WHAT IS REQUIRED: Copy, exactly and without additions, every line in the records below from the one holding "(∀ x, s.jobState" through the one holding "(s.queryShop m c [] = false", both ends included.

_ _ _ _ _

-- ==== Sys2Proof/Machine/Step.lean ====
section
/-! DEFINITION. One step: the command at the front of the queue, or one microsecond on an empty queue (log 2). -/

namespace Sys2Proof.Machine

/-- Take the front command and run it on the state with the queue's rest. On an empty queue one microsecond passes
and nothing else changes (log 2). -/
def step (s : State) : Host.Outcome State Fault Refusal :=
  match s.pending with
  | [] => .next { s with clockUs := s.clockUs + 1 }
  | c :: rest => exec c { s with pending := rest }

/-- The state with the command that a word spells in front of its queue; no word spells one. -/
def State.withFetchWord (s : State) (nbits w : Nat) : State :=
  match decodeTableWord nbits w with
  | none => s
  | some c => { s with pending := c :: s.pending }

end Sys2Proof.Machine
end

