/-- Onant commands need a Mold and a Shop, and a waiting job arrives at the scheduler, which refuses, notes or pre-empts
for it (R34, R69, R385, R393, R421, R78, R79, R80, R82). -/
def Obligations.RefusalsAndArrivals : Prop :=
  (∀ (s : State) (e : Sqe) (bs : List Byte) (us : Nat) (lost poison : Option Nat),
    let all (r : State) : Prop :=
      exec (.jobSubmit e bs) s = .next r ∧ exec (.jobStatus e) s = .next r ∧ exec (.query e bs) s = .next r ∧
      exec (.objPut e bs) s = .next r ∧ exec (.objGet e ⟨lost, us⟩ poison) s = .next r ∧ exec (.objStat e) s = .next r ∧
      exec (.objDelete e) s = .next r ∧ exec (.ingotLoad e ⟨bs, us⟩) s = .next r ∧ exec (.ingotDrop e) s = .next r
    (s.mold.mold = none → all (s.refuse e.key scMoldAbsent)) ∧
    ∀ m, s.mold.mold = some m → (s.ioWaits = true → all s) ∧ (s.ioWaits = false →
      (m.shopOfQueue e.key.ctrl e.key.sqid = none → all (s.refuse e.key scShopUnbound)) ∧
      ∀ h, m.shopOfQueue e.key.ctrl e.key.sqid = some h →
        (e.nsid ≠ 0 ∨ e.fuse ≠ 0 ∨ e.cdw15 ≠ 0 ∨ e.psdt = 3 → all (s.refuse e.key scInvalidField)) ∧
        (bits e.cdw10.toNat 31 28 ≠ 0 → exec (.jobStatus e) s = .next (s.refuse e.key scInvalidField)) ∧
        (e.cdw12 ≠ 0 → exec (.objStat e) s = .next (s.refuse e.key scInvalidField) ∧
          exec (.objDelete e) s = .next (s.refuse e.key scInvalidField)))) ∧
  (∀ (s : State) (k : Key),
    (s.mold.mold = none ∨ s.job k = none → exec (.schedulerArrival k) s = .next s) ∧
    ∀ m j, s.mold.mold = some m → s.job k = some j →
      (j.state ≠ .waiting ∨ j.arrivedUs ≠ none → exec (.schedulerArrival k) s = .next s) ∧
      (j.state = .waiting → j.arrivedUs = none →
        let arrived := s.modJob k fun j => { j with arrivedUs := some s.clockUs }
        (j.cls = 0 → m.env.maxLists < j.lists ∨ m.env.maxK < j.k ∨ m.env.maxTokens < j.tokens →
          exec (.schedulerArrival k) s = .next
            (({ s with sched := { s.sched with refused := satAdd 32 s.sched.refused 1 } } : State).refuseEnvelope k
              true |>.dropJob k)) ∧
        (j.cls ≠ 0 → exec (.schedulerArrival k) s = .next arrived) ∧
        (j.cls = 0 → j.lists ≤ m.env.maxLists → j.k ≤ m.env.maxK → j.tokens ≤ m.env.maxTokens →
          (s.sched.preemptOnArrival = false ∨ arrived.pickC0 m j = none →
            exec (.schedulerArrival k) s = .next arrived) ∧
          ∀ e, s.sched.preemptOnArrival = true → arrived.pickC0 m j = some e →
            let held : State := { arrived with sched := { arrived.sched with
              arrivalHolds := arrived.sched.arrivalHolds ++ [(j.key, e)] } }
            exec (.schedulerArrival k) s = .next (if held.freeNs m e = 0 then held else held.preempt e (some j.key)))))

/-- JOB_STATUS names a job by controller, queue and command identifier and returns its record of 64 bytes (R210). -/
def Obligations.JobStatusReturnsTheRecord : Prop :=
  ∀ (s : State) (e : Sqe) (m : Mold) (h : Shop),
    s.mold.mold = some m → s.ioWaits = false → m.shopOfQueue e.key.ctrl e.key.sqid = some h →
    onantOk e [0x0FFFFFFF, 0, 0, 0, 0, 0] 0 64 = true →
    let named (j : Job) : Bool := j.isJob && j.key.cid.toNat == e.cdw10.toNat % 65536 &&
      j.key.sqid == e.cdw10.toNat / 65536 % 2048 && j.key.ctrl.val == e.cdw10.toNat / 2 ^ 27 % 2
    (∀ j, s.sched.jobs.find? named = some j → exec (.jobStatus e) s = .next (s.success e.key 64 0
      (le 1 (match j.state with
        | .waiting => 0 | .admitted => 1 | .running => 2 | .suspended => 3 | .releasing => 4 | .teardown => 5) ++
        le 1 j.cls ++ le 2 j.effWeight ++ le 4 j.execs ++ le 4 j.overflows ++ le 4 j.legacySat ++ le 8 j.engineUs ++
        le 8 j.benchUs ++ le 8 j.admitStroke ++ le 8 j.progress ++ le 2 j.brokenSems ++ le 14 0))) ∧
    (∀ j, (s.sched.jobs.find? named = some j) → j.statusBytes.length = 64) ∧
    (s.sched.jobs.find? named = none → exec (.jobStatus e) s = .next (s.refuse e.key scInvalidField))

/-- An accepted JOB_SUBMIT or QUERY is a WAITING job with the fields of its command; the checks refuse in the order of
R421 (R72, R201, R209, R218, R421). -/
def Obligations.JobsAreAcceptedWaiting : Prop :=
  ∀ (s : State) (e : Sqe) (desc : List Byte) (m : Mold) (h : Shop),
    s.mold.mold = some m → s.ioWaits = false → m.shopOfQueue e.key.ctrl e.key.sqid = some h →
    (let bs := padTo e.cdw10.toNat desc
    let d := readJobDesc bs
    let pages := match s.ingot d.ingot with
      | some g => if d.op == 0x03 then g.kvPages d.maxTokens else []
      | none => []
    let kv := (pages.map KvPage.bytes).sum
    onantOk e [allOnes, 0, 0, 0, 0, 0] e.cdw10.toNat d.answerBytes = true → d.ok bs e.cdw10.toNat = true →
    d.fits m h = true → (benchOp d.op = true → s.benchesHeld h d = true) →
      (∀ x, s.jobState m d = some x → exec (.jobSubmit e desc) s = .next (s.status e.key x.1 x.2 0 [])) ∧
      (s.jobState m d = none → s.jobContent m h d = false →
        exec (.jobSubmit e desc) s = .next (s.refuse e.key scInvalidField)) ∧
      (s.jobState m d = none → s.jobContent m h d = true →
        ((∃ c, m.coll d.coll = some c ∧ s.keyHeld c.label = false) →
          exec (.jobSubmit e desc) s = .next (s.refuse e.key scKeyAbsent)) ∧
        ((∀ c, m.coll d.coll = some c → s.keyHeld c.label = true) →
          (s.kvRoom m h < kv → exec (.jobSubmit e desc) s = .next (s.refuse e.key scCacheFull)) ∧
          (kv ≤ s.kvRoom m h → s.placePages m h pages = none →
            exec (.jobSubmit e desc) s = .next (s.refuse e.key scCacheFull)) ∧
          (∀ placed, kv ≤ s.kvRoom m h → s.placePages m h pages = some placed →
            (d.cls = 0 → m.env.bound * m.periodUs < d.tJobUs →
              exec (.jobSubmit e desc) s = .next (s.refuseEnvelope e.key true)) ∧
            (¬(d.cls = 0 ∧ m.env.bound * m.periodUs < d.tJobUs) →
            ∃ j : Job, exec (.jobSubmit e desc) s = .next
                { (kvScratch placed).foldl (fun u p => u.clearGranule p.1 p.2) s.fresh.2 with
                  sched := { s.sched with jobs := s.sched.jobs ++ [j] } } ∧
              j.key = e.key ∧ j.kind = .operator d.op ∧ j.cls = d.cls ∧ j.shop = h.id ∧ j.state = .waiting ∧
              j.weight = (if d.weight = 0 then (m.cls d.cls).defaultW else d.weight) ∧ j.ingot = d.runs m ∧ j.k = d.k ∧
              j.tJobUs = d.tJobUs ∧ j.input = d.text ∧ j.items = d.items ∧ j.kv = placed ∧ j.scratch = kvScratch placed ∧
              j.placed = [] ∧ j.arrivedUs = none))))) ∧
    (let q := readQuery e
    let bs := padTo q.bytes desc
    onantOk e [0x1FFF, 0x1FFFF, 0x1FFF1FFF, 0x1FFF, allOnes, 0] q.bytes q.answerBytes = true → q.ok m bs = true →
    ∀ c, m.coll q.coll = some c →
      (q.vector = false → ∀ sc, s.ingotRefusal c.embedIngot = some sc →
        exec (.query e desc) s = .next (s.refuse e.key sc)) ∧
      (q.vector = true →
        (s.queryShop m c [] = false → exec (.query e desc) s = .next (s.refuse e.key scShopUnbound)) ∧
        (s.queryShop m c [] = true → (∀ x, s.coll q.coll = some x → x.unavailable = false) →
          (s.keyHeld c.label = false → exec (.query e desc) s = .next (s.refuse e.key scKeyAbsent)) ∧
          (s.keyHeld c.label = true →
            (m.c0Shop = none → exec (.query e desc) s = .next (s.refuseEnvelope e.key true)) ∧
            ∀ h0, m.c0Shop = some h0 → ∃ j : Job,
              exec (.query e desc) s = .next { s with sched := { s.sched with jobs := s.sched.jobs ++ [j] } } ∧
              j.key = e.key ∧ j.kind = .query ∧ j.cls = (if c.queryShop = h0.id then 0 else 1) ∧
              j.shop = c.queryShop ∧ j.state = .waiting ∧ j.coll = some q.coll ∧ j.k = q.k ∧ j.lists = q.lists ∧
              j.depth = depthOf c.metric q.k q.depth ∧ j.vector = f32s bs ∧ j.ingot = 0 ∧ j.arrivedUs = none))))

_ _ _ _ _

REPLY TO THE EXERCISE:
      (∀ x, s.jobState m d = some x → exec (.jobSubmit e desc) s = .next (s.status e.key x.1 x.2 0 [])) ∧
      (s.jobState m d = none → s.jobContent m h d = false →
        exec (.jobSubmit e desc) s = .next (s.refuse e.key scInvalidField)) ∧
      (s.jobState m d = none → s.jobContent m h d = true →
        ((∃ c, m.coll d.coll = some c ∧ s.keyHeld c.label = false) →
          exec (.jobSubmit e desc) s = .next (s.refuse e.key scKeyAbsent)) ∧
        ((∀ c, m.coll d.coll = some c → s.keyHeld c.label = true) →
          (s.kvRoom m h < kv → exec (.jobSubmit e desc) s = .next (s.refuse e.key scCacheFull)) ∧
          (kv ≤ s.kvRoom m h → s.placePages m h pages = none →
            exec (.jobSubmit e desc) s = .next (s.refuse e.key scCacheFull)) ∧
          (∀ placed, kv ≤ s.kvRoom m h → s.placePages m h pages = some placed →
            (d.cls = 0 → m.env.bound * m.periodUs < d.tJobUs →
              exec (.jobSubmit e desc) s = .next (s.refuseEnvelope e.key true)) ∧
            (¬(d.cls = 0 ∧ m.env.bound * m.periodUs < d.tJobUs) →
            ∃ j : Job, exec (.jobSubmit e desc) s = .next
                { (kvScratch placed).foldl (fun u p => u.clearGranule p.1 p.2) s.fresh.2 with
                  sched := { s.sched with jobs := s.sched.jobs ++ [j] } } ∧
              j.key = e.key ∧ j.kind = .operator d.op ∧ j.cls = d.cls ∧ j.shop = h.id ∧ j.state = .waiting ∧
              j.weight = (if d.weight = 0 then (m.cls d.cls).defaultW else d.weight) ∧ j.ingot = d.runs m ∧ j.k = d.k ∧
              j.tJobUs = d.tJobUs ∧ j.input = d.text ∧ j.items = d.items ∧ j.kv = placed ∧ j.scratch = kvScratch placed ∧
              j.placed = [] ∧ j.arrivedUs = none))))) ∧
    (let q := readQuery e
    let bs := padTo q.bytes desc
    onantOk e [0x1FFF, 0x1FFFF, 0x1FFF1FFF, 0x1FFF, allOnes, 0] q.bytes q.answerBytes = true → q.ok m bs = true →
    ∀ c, m.coll q.coll = some c →
      (q.vector = false → ∀ sc, s.ingotRefusal c.embedIngot = some sc →
        exec (.query e desc) s = .next (s.refuse e.key sc)) ∧
      (q.vector = true →
        (s.queryShop m c [] = false → exec (.query e desc) s = .next (s.refuse e.key scShopUnbound)) ∧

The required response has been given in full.